Line 578- “…not supported by any other format…”- the authors need to spell out exactly what these differences are. Perhaps they are clear to someone proficient in JSON. As a taxonomist who has used a modest number of different styles of digital keys (but never built one myself), it’s not clear how this one is different and what the argument is that it’s superior to alternatives (I’m not saying that it isn’t good- I’m saying that it’s your responsibility to more clearly state how/why it’s good)

Reviewer #3: This paper presents Clavis, a schema (written in JavaScript Object Notation) for storing and sharing biological species information. The schema has great potential due to its open format and versatility. If received by the scientific community as intended by the authors, it can become a go to format for storing and disseminating various biological species data.

The paper is very well written, and concepts are accompanied by useful visual and textual examples. Three example schemas are also included as supplementary material.

Some general comments:

The Clavis schema is presented in this paper as identification key software when the information given is focussed primarily on the data storage and sharing function of the schema. This disconnect is problematic and may be solved by including examples of both a key building and end user interface (figure 5 shows a basic example). It will go a long way in showcasing the practical application of the schema as well as to encourage use by other researchers. As the authors include three schema examples in the supplementary materials, they can presumably present the key building software that they used.

Although the example schemas seem relatively easy to compile, they are simple, while real world schemas may be much more complex and compiling them may be a challenge for some users. As suggested by the authors, interactions with the Clavis community on platforms such as Github will be very helpful for trouble shooting in this respect.

The use of images in identification resources are important and will become more so in the future. Although the authors state that it is possible to link media files to taxa and characters, it is not clear to what degree images can be included directly in the end-user interface.

An interpretation from the text is that the schema can do translations. Is this correct or does it only allow one to specify which language is being used for a specific input? It might be good to clarify this in the text.
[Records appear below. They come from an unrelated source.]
-- ==== Sys2Proof/Machine/Convert.lean ====
section
/-! DEFINITION. CVT and STAT: conversion, statistics records, the candidate-scale search and the
threshold tests (R148 to R155, R161 to R166). -/

namespace Sys2Proof.Machine

/-- What a conversion found out about its source (R161). -/
structure Stats where
  elements : Nat
  amax     : Nat
  sat      : Nat
  under    : Nat
  zeros    : Nat
  nans     : Nat
  poisoned : Nat
  infSeen  : Bool
  deriving DecidableEq, Repr

/-- The counts of source values and of the conversions made of them. -/
def statsOf (vs : List Val) (t : Tally) : Stats :=
  let amax := vs.foldl (fun m v => match v with | .fin q => max m (absQ q) | _ => m) 0
  { elements := (vs.filter (fun v => v != .poison)).length
    amax := (toD fFP32 (.fin amax)).code
    sat := t.sat, under := t.under, zeros := t.zero, nans := t.nan
    poisoned := (vs.filter (fun v => v == .poison)).length
    infSeen := vs.any (fun v => v == .inf true || v == .inf false) }

/-- The candidate search (R163): the four errors and BEST_K, where it is made. -/
def mseSearch (tf : Nat) (mx : Bool) (ref : Val) (vs : List Val) : Option (List Nat × Nat) :=
  let fs := vs.filterMap (fun v => match v with | .fin q => some q | _ => none)
  match ref with
  | .fin r =>
    if r ≤ 0 ∨ mx ∨ fs = [] then none
    else
      let es := (List.range 4).map (fun (kk : Nat) =>
        let sk := r * pow2 (-(kk : Int))
        let terms := fs.map (fun q =>
          let c := convElem tf false false (.fin (q / sk))
          let e := (Val.fin q).add ((Val.fin sk).mul (decodeElem tf false c.code)).neg
          let e32 := e.toFP32
          (e32.mul e32).toFP32)
        ((sumW40 terms).div (.fin ((fs.length : Nat) : Rat))).toFP32)
      let best := (List.range 4).foldl (fun b i => if (nth es i .nan).lt (nth es b .nan) then i else b) 0
      some (es.map (fun e => (toD fFP32 e).code), best)
  | _ => none

/-- A 32-bit count that saturates. -/
def cap32 (n : Nat) : Nat := min n 0xFFFF_FFFF

/-- The 64 bytes of a record (R161). -/
def statRecBytes (st : Stats) (mse : Option (List Nat × Nat)) (ref target : Nat) (replay latch : Bool) (tensor step : Nat) : List Byte :=
  let es := match mse with | some m => m.1 | none => [0, 0, 0, 0]
  let flags := 1 + (match mse with | some m => 2 + 4 * m.2 | none => 0) + (if st.infSeen then 16 else 0)
    + (if replay then 32 else 0) + (if latch then 64 else 0)
  p8 st.elements ++ p4 st.amax ++ p4 (cap32 st.sat) ++ p4 (cap32 st.under) ++ p4 (cap32 st.zeros) ++ p4 (cap32 st.nans)
    ++ p4 (cap32 st.poisoned) ++ es.flatMap p4 ++ p4 ref ++ leBytes 1 target ++ leBytes 1 flags ++ leBytes 2 0
    ++ leBytes 3 tensor ++ leBytes 1 0 ++ p4 step

/-- The events of the threshold tests (R166). -/
def thresholds (p : NumericPolicy) (st : Stats) (tensor step : Nat) : List HeldObs :=
  let pay := fun n => p4 tensor ++ p4 (cap32 n) ++ p4 (st.elements % 2 ^ 32) ++ p4 step
  if st.elements < 2 ^ p.minLog2 then []
  else
    (if st.elements < st.sat * 2 ^ p.satLog2 then [.event 0x0101 (pay st.sat)] else [])
      ++ (if st.elements < st.under * 2 ^ p.underLog2 then [.event 0x0102 (pay st.under)] else [])

/-- CVT's conversions and block scales: D's scale divides each value (R148, R154). -/
def cvtConv (d : Desc) (strict rtz : Bool) (vs : List Val) : List Conv × List Nat :=
  if d.scaleKind = 3 then
    let bs := (List.range (vs.length / 32)).map (fun i => mxBlock d.code strict rtz ((vs.drop (32 * i)).take 32))
    (bs.flatMap (fun b => b.2), bs.map (fun b => b.1))
  else (vs.zipIdx.map (fun p => convElem d.code strict rtz (if d.scaleKind = 0 then p.1 else p.1.div (scaleOf d p.2))), [])

/-- The address of a statistics record (R162): a register operand aligned to 64. -/
def recordVa (o : Opnd) : Except Trap Nat :=
  if o.isReg ∧ o.val % 64 = 0 then .ok o.val else .error (.unpred .malformed)

/-- CVT's work. -/
def cvtEff (s : State) (k n : Nat) (c : Core) (f : Flight) : Except Trap Eff := do
  let sub := f.q.w.sub.toNat
  let d ← needDesc f.d
  let a ← needDesc f.a
  need (bits sub 7 0 == 0 && ownBase d && ownBase a && dims d == dims a)
  let vs ← readVals s k n a
  let r := cvtConv d (bit sub 11) (bit sub 10) vs
  let t := tally r.1
  let st := statsOf vs t
  let es := r.1.map (fun c => (⟨c.code, c.poi⟩ : OutEl))
  let ob ← watchObs s k n d (es.zipIdx.map (fun p => (p.2, p.1)))
  let ref := if d.scaleKind = 1 then (nth d.scales 0 (some 0)).getD 0 else 0
  let mse := if bit sub 8 ∧ d.scaleKind = 1 then mseSearch d.code d.mx (scaleOf d 0) vs else none
  let rec' ← (if bit sub 9 then do
      let va ← recordVa f.q.ox
      .ok [(⟨va, statRecBytes st mse ref (d.code + if d.mx then 16 else 0) (c.pass == 2) (decide (t.latch ≠ 0)) a.tensorId c.stepNo.toNat, false⟩ : Wr)]
    else .ok [])
  .ok { src := 0, tally := t, cause := if t.latch = 0 then 0 else causeCvt, slots := [d.slot]
        obs := ob ++ thresholds (ctxOf s k).policy st a.tensorId c.stepNo.toNat
        ws := tensorWrs d es ++ scaleWrs d r.2 ++ rec' }

/-- The element codes a statistics target may name. -/
def targetOk (tf : Nat) (mx : Bool) : Bool := if mx then [0, 1, 2, 3, 4, 10].elem tf else decide (tf ≤ 12)

/-- STAT's work: the record it read at its start stands in `extra`. -/
def statEff (s : State) (k n : Nat) (c : Core) (f : Flight) : Except Trap Eff := do
  let sub := f.q.w.sub.toNat
  let a ← needDesc f.a
  let va ← recordVa f.q.ox
  let w6 := (nth f.extra 6 0).toNat
  let tf := bits w6 35 32
  let mx := bit w6 36
  let ref := w6 % 2 ^ 32
  need (bits sub 10 0 == 0 && ownBase a && targetOk tf mx && (c.level != 2 || (!mx && decide (3 ≤ tf))) && (!mx || nth a.sizes 0 1 % 32 == 0))
  let vs ← readVals s k n a
  let rv := decodeFloat fFP32 ref
  let good := match rv with | .fin q => decide (0 < q) | _ => false
  let cs : List Conv :=
    if mx then (List.range (vs.length / 32)).flatMap (fun i => (mxBlock tf false false ((vs.drop (32 * i)).take 32)).2)
    else vs.map (fun v => convElem tf false false (v.div rv))
  let t0 := tally cs
  let t := if mx ∨ good = true then t0 else { t0 with sat := 0, under := 0 }
  let st := statsOf vs t
  let mse := if bit sub 11 then mseSearch tf mx rv vs else none
  .ok { src := 0
        obs := thresholds (ctxOf s k).policy st a.tensorId c.stepNo.toNat
        ws := [⟨va, statRecBytes st mse ref (bits w6 39 32) (c.pass == 2) false a.tensorId c.stepNo.toNat, false⟩] }

end Sys2Proof.Machine
end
In line 376 the authors state that “one can make a key multilingual by specifying an array of language codes that are supported”. How many languages are supported?
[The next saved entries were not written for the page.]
/-! ## The outbox and the trace (R349 to R351, R369, R434, R435, R472) -/

/-- The next record is written at OUTBOX + 64 × (PROD mod 4,096) and PROD rises by 1 modulo 8,192; a record unsignalled for
10 µs fires vector 0; a write of CONS releases the records before it and a write that would pass PROD is ignored. A host
silent for TIMEOUT_S is absent, and every launched context with the policy PAUSE is asked to pause. A source's oldest trace
record goes to the region, counted, but in mode STOP a full region drops it, counted (R350, R351, R369, R370, R435,
R472). -/
def Obligations.OutboxAndTrace : Prop :=
  ∀ (s : State),
    (∀ r rest, s.fw.outbox.waiting = r :: rest → outboxBlocked s.fw = false → s.clock.ref25 = true → serves s 0 = true →
      Completes .outboxRecordWrite s (fun t => t.fw.outbox.prod = (s.fw.outbox.prod + 1) % 8192 ∧ t.mem = s.mem ∧
        t.host.hostWr = s.host.hostWr ++ [(s.fw.outbox.addr + 64 * (s.fw.outbox.prod % 4096), outboxBytes r s.fw.outbox.prod)] ∧
        (unconsumed t.fw.outbox < 4096 → t.fw.outbox.waiting = rest))) ∧
    (∀ t0, s.fw.outbox.oldest = some t0 → t0 + 10000 ≤ s.clock.ns → Completes .outboxSignalTimer s (fun t =>
      t.fw.outbox.oldest = none ∧ t.host = fire s.host s.fw.linkUp 0 ∧ t.mem = s.mem)) ∧
    (∀ v : Word32, (s.fw.outbox.prod + 8192 - v.toNat % 8192) % 8192 ≤ 4096 → Completes (.cons v) s (fun t =>
      t.fw.outbox.cons = v.toNat % 8192 ∧ t.fw.outbox.prod = s.fw.outbox.prod ∧ t.mem = s.mem ∧
      t.fw.outbox.ring = s.fw.outbox.ring.drop ((v.toNat % 8192 + 8192 - s.fw.outbox.cons) % 8192))) ∧
    (∀ v : Word32, 4096 < (s.fw.outbox.prod + 8192 - v.toNat % 8192) % 8192 → Completes (.cons v) s (fun t => t = s)) ∧
    (alive s = true → serves s 0 = true → s.fw.absent = false → 10 ≤ s.fw.stage → s.fw.lastHost + s.fw.timeoutS * second ≤ s.clock.ns →
      (∀ k, k < 64 → (ctxOf s k).launched = true → (ctxOf s k).hostLoss ≠ 2) →
      Completes .hostAbsenceTest s (fun t => t.fw.absent = true ∧ t.fw.absentAt = s.clock.ns ∧ t.mem = s.mem ∧ t.cores = s.cores ∧
        ∀ k, k < 64 → (ctxOf s k).launched = true → (ctxOf s k).hostLoss = 1 → (ctxOf t k).pauseReq = true)) ∧
    (∀ src r rest, look s.obs.buffers [] src = r :: rest →
      (s.obs.mode = 0 ∨ s.obs.next < s.obs.capacity → Completes (.traceRecordWrite src) s (fun t => t.obs.next = s.obs.next + 1 ∧
        look t.obs.buffers [] src = rest ∧ counter t 0 0 0xC0 = counter s 0 0 0xC0 + 1 ∧ t.mem = s.mem ∧
        (s.obs.region.length < s.obs.capacity → t.obs.region = s.obs.region ++ [r]))) ∧
      (s.obs.mode = 1 → s.obs.capacity ≤ s.obs.next → Completes (.traceRecordWrite src) s (fun t => t.obs.next = s.obs.next ∧
        t.obs.region = s.obs.region ∧ counter t 0 0 0xC1 = counter s 0 0 0xC1 + 1 ∧ t.mem = s.mem)))

/-- A sample of a histogram unit that is on: count, minimum, maximum and sum are updated, the sum saturating at 2^64 − 1, and
1 is added to the one bin of R441's table that takes the sample; nothing else of the device changes (R441). -/
def Obligations.HistogramSamples : Prop :=
  ∀ (s : State) (u : Nat) (v : Int), u < 32 → (histAt s u).source ≠ 0 →
    Completes (.histSample u v) s (fun t => t = { s with obs := { s.obs with hists := t.obs.hists } } ∧
      (∀ w, w ≠ u → histAt t w = histAt s w) ∧
      (histAt t u).count = (histAt s u).count + 1 ∧
      (histAt t u).min = (if (histAt s u).count = 0 then v else min (histAt s u).min v) ∧
      (histAt t u).max = (if (histAt s u).count = 0 then v else max (histAt s u).max v) ∧
      (histAt t u).sum = min ((histAt s u).sum + v) (2 ^ 64 - 1) ∧
      (∀ i, i < 32 → (inBin (histAt s u).base i v → look (histAt t u).bins 0 i = look (histAt s u).bins 0 i + 1) ∧
        (¬ inBin (histAt s u).base i v → look (histAt t u).bins 0 i = look (histAt s u).bins 0 i)))

/-! ## Slices and halts (R365 to R368, R438) -/

/-- The end of a slice with another context runnable stops issue on the partition; a small configuration that has not drained
after 100 µs goes on for one more slice, with PREEMPT_TIMEOUT; a preemption complete, no stream or sync work under way, makes the
runnable context next in turn resident; a debug halt complete leaves its context HALTED (R365 to R368, R438). -/
def Obligations.SlicesAndHalts : Prop :=
  ∀ (s : State) (p k : Nat), alive s = true →
    ((partSt s.place p).running = some k →
      (serves s 0 = true → (partSt s.place p).preempting = false → (ctxOf s k).haltReq = 0 →
        (partSt s.place p).sliceAt + (partSt s.place p).sliceMs * 1000000 ≤ s.clock.ns →
        nextRunnable s p (partSt s.place p).lastRun ≠ none → Completes (.schedSliceExpiry p) s (fun t =>
          partSt t.place p = { partSt s.place p with preempting := true, preemptAt := s.clock.ns } ∧ t.mem = s.mem ∧
          t.cores = s.cores ∧ t.ctxs = s.ctxs)) ∧
      ((partSt s.place p).preempting = true → isLarge s.place p = false → (partSt s.place p).preemptAt + 100000 ≤ s.clock.ns →
        undrained s k ≠ [] → Completes (.preemptDrainTimeout p) s (fun t =>
          partSt t.place p = { partSt s.place p with preempting := false, sliceAt := s.clock.ns } ∧ t.mem = s.mem ∧
          t.cores = s.cores ∧ (t.obs.log.getLast?.map (fun e => (e.code, e.ctx))) = some (0x0709, k))) ∧
      (∀ j, (partSt s.place p).preempting = true → (isLarge s.place p = true ∨ undrained s k = []) →
        (∀ n ∈ launchCores (ctxOf s k), flightsOf (coreOf s k n) .stream = [] ∧ flightsOf (coreOf s k n) .sync = []) →
        (partSt s.place p).unavailable = false →
        nextRunnable s p k = some j → j ≠ k → Completes (.preemptionComplete p) s (fun t =>
          (partSt t.place p).running = some j ∧ (partSt t.place p).preempting = false ∧ (ctxOf t j).st = .running ∧
          (ctxOf t k).st = .runnable ∧ t.cores = s.cores))) ∧
    (ctxExists s k = true → (ctxOf s k).haltReq ≠ 0 → ((ctxOf s k).st = .running ∨ (ctxOf s k).st = .runnable) → undrained s k = [] →
      (∀ n ∈ launchCores (ctxOf s k), flightsOf (coreOf s k n) .stream = []) → Completes (.debugHaltComplete k) s (fun t =>
        (ctxOf t k).st = .halted ∧ t.cores = s.cores))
Can taxon names be linked to external online databases so that they update automatically in the key/schema when changed on said database? This will be a very useful feature allowing the data to stay up to date without manual editing every time a taxon name changes (which happens relatively often in some species groups).

Overall, the paper is a valuable contribution to the journal and to science and I suggest it be accepted with minor revisions.

**********

6. PLOS authors have the option to publish the peer review history of their article (what does this mean?). If published, this will include your full peer review and any attached files.

If you choose “no”, your identity will remain anonymous but your review may still be made public.

Do you want your identity to be public for this peer review? For information about this choice, including consent withdrawal, please see our Privacy Policy.

Reviewer #1: Yes: Miguel Murguía-Romero

Reviewer #2: No

Reviewer #3: No

**********

[NOTE: If reviewer comments were submitted as an attachment file, they will be attached to this email and accessible via the submission site. Please log into your account, locate the manuscript record, and check for the action link "View Attachments". If this link does not appear, there are no attachment files.]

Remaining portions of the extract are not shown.